- **Problem**
Within the records below, how many lines hold the string "admitted"? State that number and nothing else.

- **Data provided**
/-- A point is bound to a DAC channel or to a station signal of a fast frame (R162). -/
def fastBound (i : Img) (id : Nat) : Bool :=
  (match i.conv with | some c => c.dacs.any (fun d => decide (d.rate ≠ 0) && decide (d.srcPt = id)) | none => false) ||
  (match i.points.look (idLocal id), i.topology with
   | some d, some x => d.stationOut &&
       (match (x.stations.find? (fun (t : StationDef) => t.station = (staOf d).1)).bind (fun (t : StationDef) => t.modules.find? (fun (m : ModuleDef) => m.module = (staOf d).2.1)) with
        | some m => m.fast
        | none => false)
   | _, _ => false)

/-- The slots and the trace memory of each cell: 256 slots, an axis taking 8, and 262,144 bytes (R132, R153, R161). -/
def cellLimits (i : Img) : List RejRecord :=
  ((List.range 64).map (fun c =>
    let ls := (i.loops.filter (fun x => decide (x.1 / 256 = c))).map (·.2)
    let slots := ls.length + 8 * (i.axes.filter (fun x => decide (x.1 / 32 = c))).length
    let bytes := (ls.map traceBytes).sum
    (if 256 < slots then [({ reason := 0x000B, cell := c, d0 := slots, d1 := 256 } : RejRecord)] else []) ++
    (if 262144 < bytes then [({ reason := 0x000B, cell := c, d0 := bytes, d1 := 262144 } : RejRecord)] else []))).flatten

/-- The checks across sections: references, bindings and limits of the whole device (R25, R30, R49). -/
def crossChecks (e : LoadEnv) (l : List Sec) (i : Img) : List RejRecord :=
  let dev := i.devnum
  let per (t : Nat) (f : Nat → List Rej) : List RejRecord := ((cellSecs l t).map (fun x => x.rej (f x.e.cell))).flatten
  let loopsOf (c : Nat) := (i.loops.filter (fun x => decide (x.1 / 256 = c))).map (·.2)
  let axesOf (c : Nat) := (i.axes.filter (fun x => decide (x.1 / 32 = c))).map (·.2)
  let pgsOf (c : Nat) := (i.pgs.filter (fun x => decide (x.1 / 8 = c))).map (·.2)
  per 0x0002 (fun c => ((i.points.filter (fun x => decide (x.1 / 2048 = c))).map (fun x =>
    let obj := dev * 131072 + x.1
    chanChecks i.conv x.2 obj ++ staPointChecks i.topology x.2 obj ++ canPointChecks i.can x.2 obj ++
    (if x.2.ownerKind = 6 then mirrorChecks (x.2.owner % 65536) x.2.format x.2.enumCount obj else []))).flatten) ++
  per 0x0010 (fun c => ((loopsOf c).map (loopLinks i.points i.tables dev c)).flatten ++ sharedOutputs dev c (loopsOf c)) ++
  per 0x0011 (fun c => ((axesOf c).map (axisLinks i.points i.tables (fastBound i) (fun _ => true) dev c)).flatten ++
    ((pgsOf c).map (pgLinks i.points (axesOf c) dev c)).flatten ++ axisPgs dev c (axesOf c) (pgsOf c)) ++
  per 0x0020 (fun c => match i.logics.look c with | some x => logicLinks i.points dev c x | none => []) ++
  per 0x0030 (fun c => match i.recipes.look c with | some x => recipeLinks i.points i.pgs i.roles dev c x | none => []) ++
  optRej (devSec l 0x0040) (match i.policies with | some x => policyLinks i.points dev x ++ ringChecks e.gib e.paired x | none => []) ++
  optRej (devSec l 0x0050) (match devSec l 0x0050, i.acq with
    | some s, some x => acqLinks s.bytes i.points i.conv i.policies dev e.gib e.paired x
    | _, _ => []) ++
  optRej (devSec l 0x0060) (match i.conv with | some x => convLinks i.points i.axes dev x | none => []) ++
  optRej (devSec l 0x0070) (match i.can with | some x => canLinks i.points dev x | none => []) ++
  optRej (devSec l 0x0003) (routeLinks i.points dev i.imports) ++
  (fastFbChecks i.topology i.points i.axes).map (fun r => { reason := r.reason, cell := r.obj }) ++
  cellLimits i ++
  (if 128 < i.axes.length then [{ reason := 0x000B, d0 := i.axes.length, d1 := 128 }] else [])

/-- Sealed state of the cells and of the device (R52, R368). -/
def sealedChecks (i : Img) (partly : Bool) : List RejRecord :=
  let s := (List.range 64).map (fun c => (c, sealedBytes i c))
  let total : Nat := s.foldl (fun a x => a + x.2) 0
  ((s.filter (fun x => decide (131072 < x.2))).map (fun x => { reason := 0x000E, cell := x.1, d0 := x.2, d1 := 131072 })) ++
  (if 3145728 < total ∨ (total ≠ i.sealedBytes ∧ !partly) then [{ reason := 0x000E, offset := 0x030, d0 := total, d1 := i.sealedBytes }] else [])

/-- The identity expectations that no module meets (R50). -/
def identMisses (e : LoadEnv) (i : Img) : List Nat :=
  (((List.range i.idents.length).zip i.idents).filter (fun x =>
    !identMatches x.2 (match e.reads.find? (fun r => r.1 = x.1) with | some r => r.2 | none => []))).map (·.1)

/-- What the parser found of a module that an expectation names: vendor code, and module type in the upper half; 0 for none (R50, R58). -/
def identFound (e : LoadEnv) (k : Nat) : Nat :=
  match e.reads.find? (fun r => r.1 = k) with
  | some r => if identValid r.2 then fieldLE r.2 6 2 + 65536 * fieldLE r.2 8 2 else 0
  | none => 0

/-- All checks of an image but the certificate, in the order of R39, R45 and R58: at most 64 records. -/
def parseImg (e : LoadEnv) (b : List Byte) (poisoned : Bool) : Parsed :=
  if e.lc = 0 ∨ e.lc = 4 then { recs := [{ reason := 0x0012, d0 := e.lc }] }
  else match headerFault e b with
    | some r => { recs := [r] }
    | none =>
      let b := b.take (imgLen b)
      let base : Img :=
        { role := fieldLE b 0x00F 1, devnum := fieldLE b 0x010 1, compat := decide (fieldLE b 0x011 1 = 1), serial := fieldLE b 0x014 4
          spliceTimeout := fieldLE b 0x02C 4, sealedBytes := fieldLE b 0x030 4, constellation := fieldLE b 0x034 4, digest := imageDigest b }
      if !signatureOk e b then { img := base, recs := [{ reason := 0x0005, offset := sigOff b }] }
      else
        let n := fieldLE b 0x020 2
        let raw := recordsOf (b.drop 0x100) 32 n
        let ents := (List.range n).zip (raw.map (fun r => (dirEntryOf r, fieldLE r 3 1)))
        let all := ents.map (fun x => (x.1, x.2.1, x.2.2))
        let map := all.find? (fun x => decide (x.2.1.type = 0x0001) && decide (x.2.1.cell = 0xFF))
        let roles := match map with | some x => roleMapOf x.2.1.items (slice b x.2.1.offset x.2.1.length) | none => none
        let dirBad := (all.map (fun x => (entryFaults b base.role roles all x.1 x.2.1 x.2.2).map (fun (r : Nat × Nat) =>
          ({ reason := r.1, section_ := x.1, cell := if x.2.1.cell < 64 then x.2.1.cell else 0xFF, offset := x.2.1.offset, d0 := r.2 } : RejRecord)))).flatten
        let refused := dirBad.map (·.section_)
        let secs : List Sec := (all.filter (fun x => !(decide (x.1 ∈ refused)) && (placement x.2.1.type).isSome)).map (fun x =>
          { idx := x.1, e := x.2.1, bytes := slice b x.2.1.offset x.2.1.length })
        let mapBad : List RejRecord := match map with
          | none => [{ reason := 0x0009 }]
          | some x => if roles.isNone then [{ reason := 0x000B, section_ := x.1, offset := x.2.1.offset, d0 := roleMapFound x.2.1.items (slice b x.2.1.offset x.2.1.length), d1 := 64 }] else []
        let p := parseSecs e secs { base with dir := all.map (fun x => x.2.1), roles := roles.getD (List.replicate 64 0) }
        let i := p.1
        let mis := identMisses e i
        let partly := !refused.isEmpty
        let recs : List RejRecord :=
          (if base.serial < e.floor then [{ reason := 0x0007, offset := 0x014, d0 := base.serial, d1 := e.floor }] else []) ++
          (if poisoned then [{ reason := 0x0008 }] else []) ++ dirBad ++ mapBad ++ p.2 ++ crossChecks e secs i ++ sealedChecks i partly ++
          ((mis.filter (fun k => decide ((i.idents[k]?).map (·.policy) = some 0))).map (fun k => { reason := 0x000D, obj := k, d0 := identFound e k }))
        { img := i, recs := recs.take 64, mis := mis, partly := partly }

/-! The deadline certificate (R53 to R55, R514). -/

/-- Points that a loop reads (R141, R175, R178). -/
def LoopDef.reads (d : LoopDef) : List Nat :=
  [d.pv, d.sp, d.mode, d.man, d.cas] ++ (if d.ffEn then [d.ff] else []) ++ (if d.fricEn || d.cogEn then [d.pos] else []) ++
  (if d.fricEn then [d.vref] else []) ++ (if d.trigEn then [d.trig] else [])

/-- Points that an axis reads (R164, R165, R179, R180). -/
def AxisDef.reads (d : AxisDef) : List Nat := [d.modePt, d.jog, d.trq, d.drv] ++ (if d.fbPt then [d.fb] else [])

/-- Each element once. -/
def nubNat : List Nat → List Nat
  | [] => []
  | a :: t => if a ∈ t then nubNat t else a :: nubNat t

/-- The points that the loops, axes and tasks of a home cell read, each once; R54 does not name generators, and their TGT_PT is not charged (R54; log entry 35). -/
def cellReads (i : Img) (h : Nat) : List Nat :=
  let l := ((i.loops.filter (fun e => decide (e.1 / 256 = h))).map (fun e => e.2.reads)).flatten
  let a := ((i.axes.filter (fun e => decide (e.1 / 32 = h))).map (fun e => e.2.reads)).flatten
  let t := match i.logics.look h with | some x => (x.images.filter (fun r => decide (r.dir = 0))).map (·.point) | none => []
  (nubNat (l ++ a ++ t)).filter (fun p => decide (p ≠ NONE))

/-- The charge of reading a point from a cell x: 0 for its own, else 2h + 7, with h counted to the cell that holds it or to the edge block that delivers it; `phys` gives the place of a cell in the mesh (R22, R54, R520). -/
def readSteps (i : Img) (phys : List Nat) (x id : Nat) : Nat :=
  let c := idLocal id / 2048
  let at_ (k : Nat) : Nat := phys.getD k k
  let west := at_ x % 8 + 1
  let south := 7 - at_ x / 8 + 1
  let kind := match i.points.look (idLocal id) with | some d => if d.stationOut then 0 else d.ownerKind | none => 0
  if kind = 1 then 2 * south + 7
  else if kind = 4 then 2 * west + 7
  else if c ≠ x then 2 * hops (at_ x) (at_ c) + 7
  else if kind = 2 ∨ kind = 3 then 2 * west + 7
  else if kind = 6 then 2 * south + 7
  else 0

/-- The charge of reaching a cell from a cell x: 0 for itself, else 2h + 7 between their places (R22, R208). -/
def reachSteps (phys : List Nat) (x c : Nat) : Nat := if c = x then 0 else 2 * hops (phys.getD x x) (phys.getD c c) + 7

/-- The feedback of an axis is an SSI encoder (R183). -/
def ssiAxis (i : Img) (d : AxisDef) : Bool :=
  match i.conv with | some c => c.encs.any (fun e => decide (e.ch = d.encCh) && decide (e.mode = 2)) | none => false

/-- W_FAST of the axes of a home cell (R183). -/
def fastCharge (i : Img) (h : Nat) : Nat :=
  (i.axes.filter (fun e => decide (e.1 / 32 = h))).foldl (fun a e => a + axisCharge i.tables h (ssiAxis i e.2) e.2) 0

/-- The work items of a home cell executed at x: period, phase and charge (R30, R55). -/
def cellItems (i : Img) (phys : List Nat) (x h : Nat) : List (Nat × Nat × Nat) :=
  ((i.loops.filter (fun e => decide (e.1 / 256 = h))).map (fun e => (e.2.divisor, e.2.phase, loopCharge i.tables h e.2))) ++
  [(1, 0, 8 * fastCharge i h)] ++
  ((i.pgs.filter (fun e => decide (e.1 / 8 = h))).map (fun e => (1, 0, pgCharge e.2))) ++
  (match i.recipes.look h with | some r => [(1, 0, seqCharge (readSteps i phys x) (reachSteps phys x) r)] | none => []) ++
  (match i.logics.look h with | some q => q.tasks.map (fun t => (t.period, t.phase, taskCharge q t)) | none => [])

/-- The charge of the items due at a residue (R55). -/
def residueCharge (l : List (Nat × Nat × Nat)) (r : Nat) : Nat :=
  l.foldl (fun a e => if r % e.1 = e.2.1 then a + e.2.2 else a) 0

/-- The worst residue, exact while H is at most 4,096 (R55). -/
def worstResidue (l : List (Nat × Nat × Nat)) : Nat :=
  let h : Nat := l.foldl (fun a e => Nat.lcm a e.1) 1
  if 4096 < h then l.foldl (fun a e => a + e.2.2) 0
  else (List.range h).foldl (fun a r => max a (residueCharge l r)) 0

/-- Homes whose role work a cell executes, under a map of the homes executed elsewhere (R515). -/
def homesOf (map : Tab Nat) (c : Nat) : List Nat := (List.range 64).filter (fun h => decide (map.at' h h = c))

/-- The sealed state of a cell under a map: its own points, and the role state it executes (R514, R515). -/
def sealedAt (i : Img) (map : Tab Nat) (c : Nat) : Nat :=
  pointBytes i c + (homesOf map c).foldl (fun a h => a + roleBytes i h) 0

/-- W_BASE and W_FAST of a cell (R54, R55, R514). -/
def certOf (i : Img) (map : Tab Nat) (phys : List Nat) (c : Nat) : Nat × Nat :=
  let hs := homesOf map c
  let fixed := 160 + 64 + ceilDiv (sealedAt i map c) 8
  let reads := (nubNat ((hs.map (cellReads i)).flatten)).foldl (fun a id => a + readSteps i phys c id) 0
  let far := (hs.filter (fun h => decide (h ≠ c))).foldl (fun a h =>
    a + ((i.points.filter (fun e => decide (e.1 / 2048 = h) && decide (e.2.ownerKind = 0))).length * (2 * hops (phys.getD c c) (phys.getD h h) + 7))) 0
  (fixed + reads + far + worstResidue ((hs.map (cellItems i phys c)).flatten), hs.foldl (fun a h => a + fastCharge i h) 0)

/-- L(c) of a budget (R54). -/
def limitBase (b : Nat) : Nat := 85 * b / 100
/-- L_FAST(c) of a budget (R54). -/
def limitFast (b : Nat) : Nat := 85 * b / 800

/-- ⌈1,000 × W / B⌉, within the 16 bits of UTIL_PM (R64). -/
def utilPm (w b : Nat) : Nat := if b = 0 then 0xFFFF else min 0xFFFF (ceilDiv (1000 * w) b)

/-- A cell is admitted (R54). -/
def admitted (w : Nat × Nat) (b : Nat) : Bool := decide (w.1 ≤ limitBase b) && decide (w.2 ≤ limitFast b)

/-- The cells that a budget does not admit, those of the highest UTIL_PM first, ties to the lower number (R514). -/
def failingCells (w : List (Nat × Nat)) (bs : List Nat) : List Nat :=
  let bad := (List.range 64).filter (fun c => !admitted (w.getD c (0, 0)) (bs.getD c 0))
  let u (c : Nat) : Nat := utilPm (w.getD c (0, 0)).1 (bs.getD c 0)
  bad.foldl (fun l c => (l.takeWhile (fun x => decide (u c ≤ u x))) ++ [c] ++ (l.dropWhile (fun x => decide (u c ≤ u x)))) []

- **Solution for this problem**
3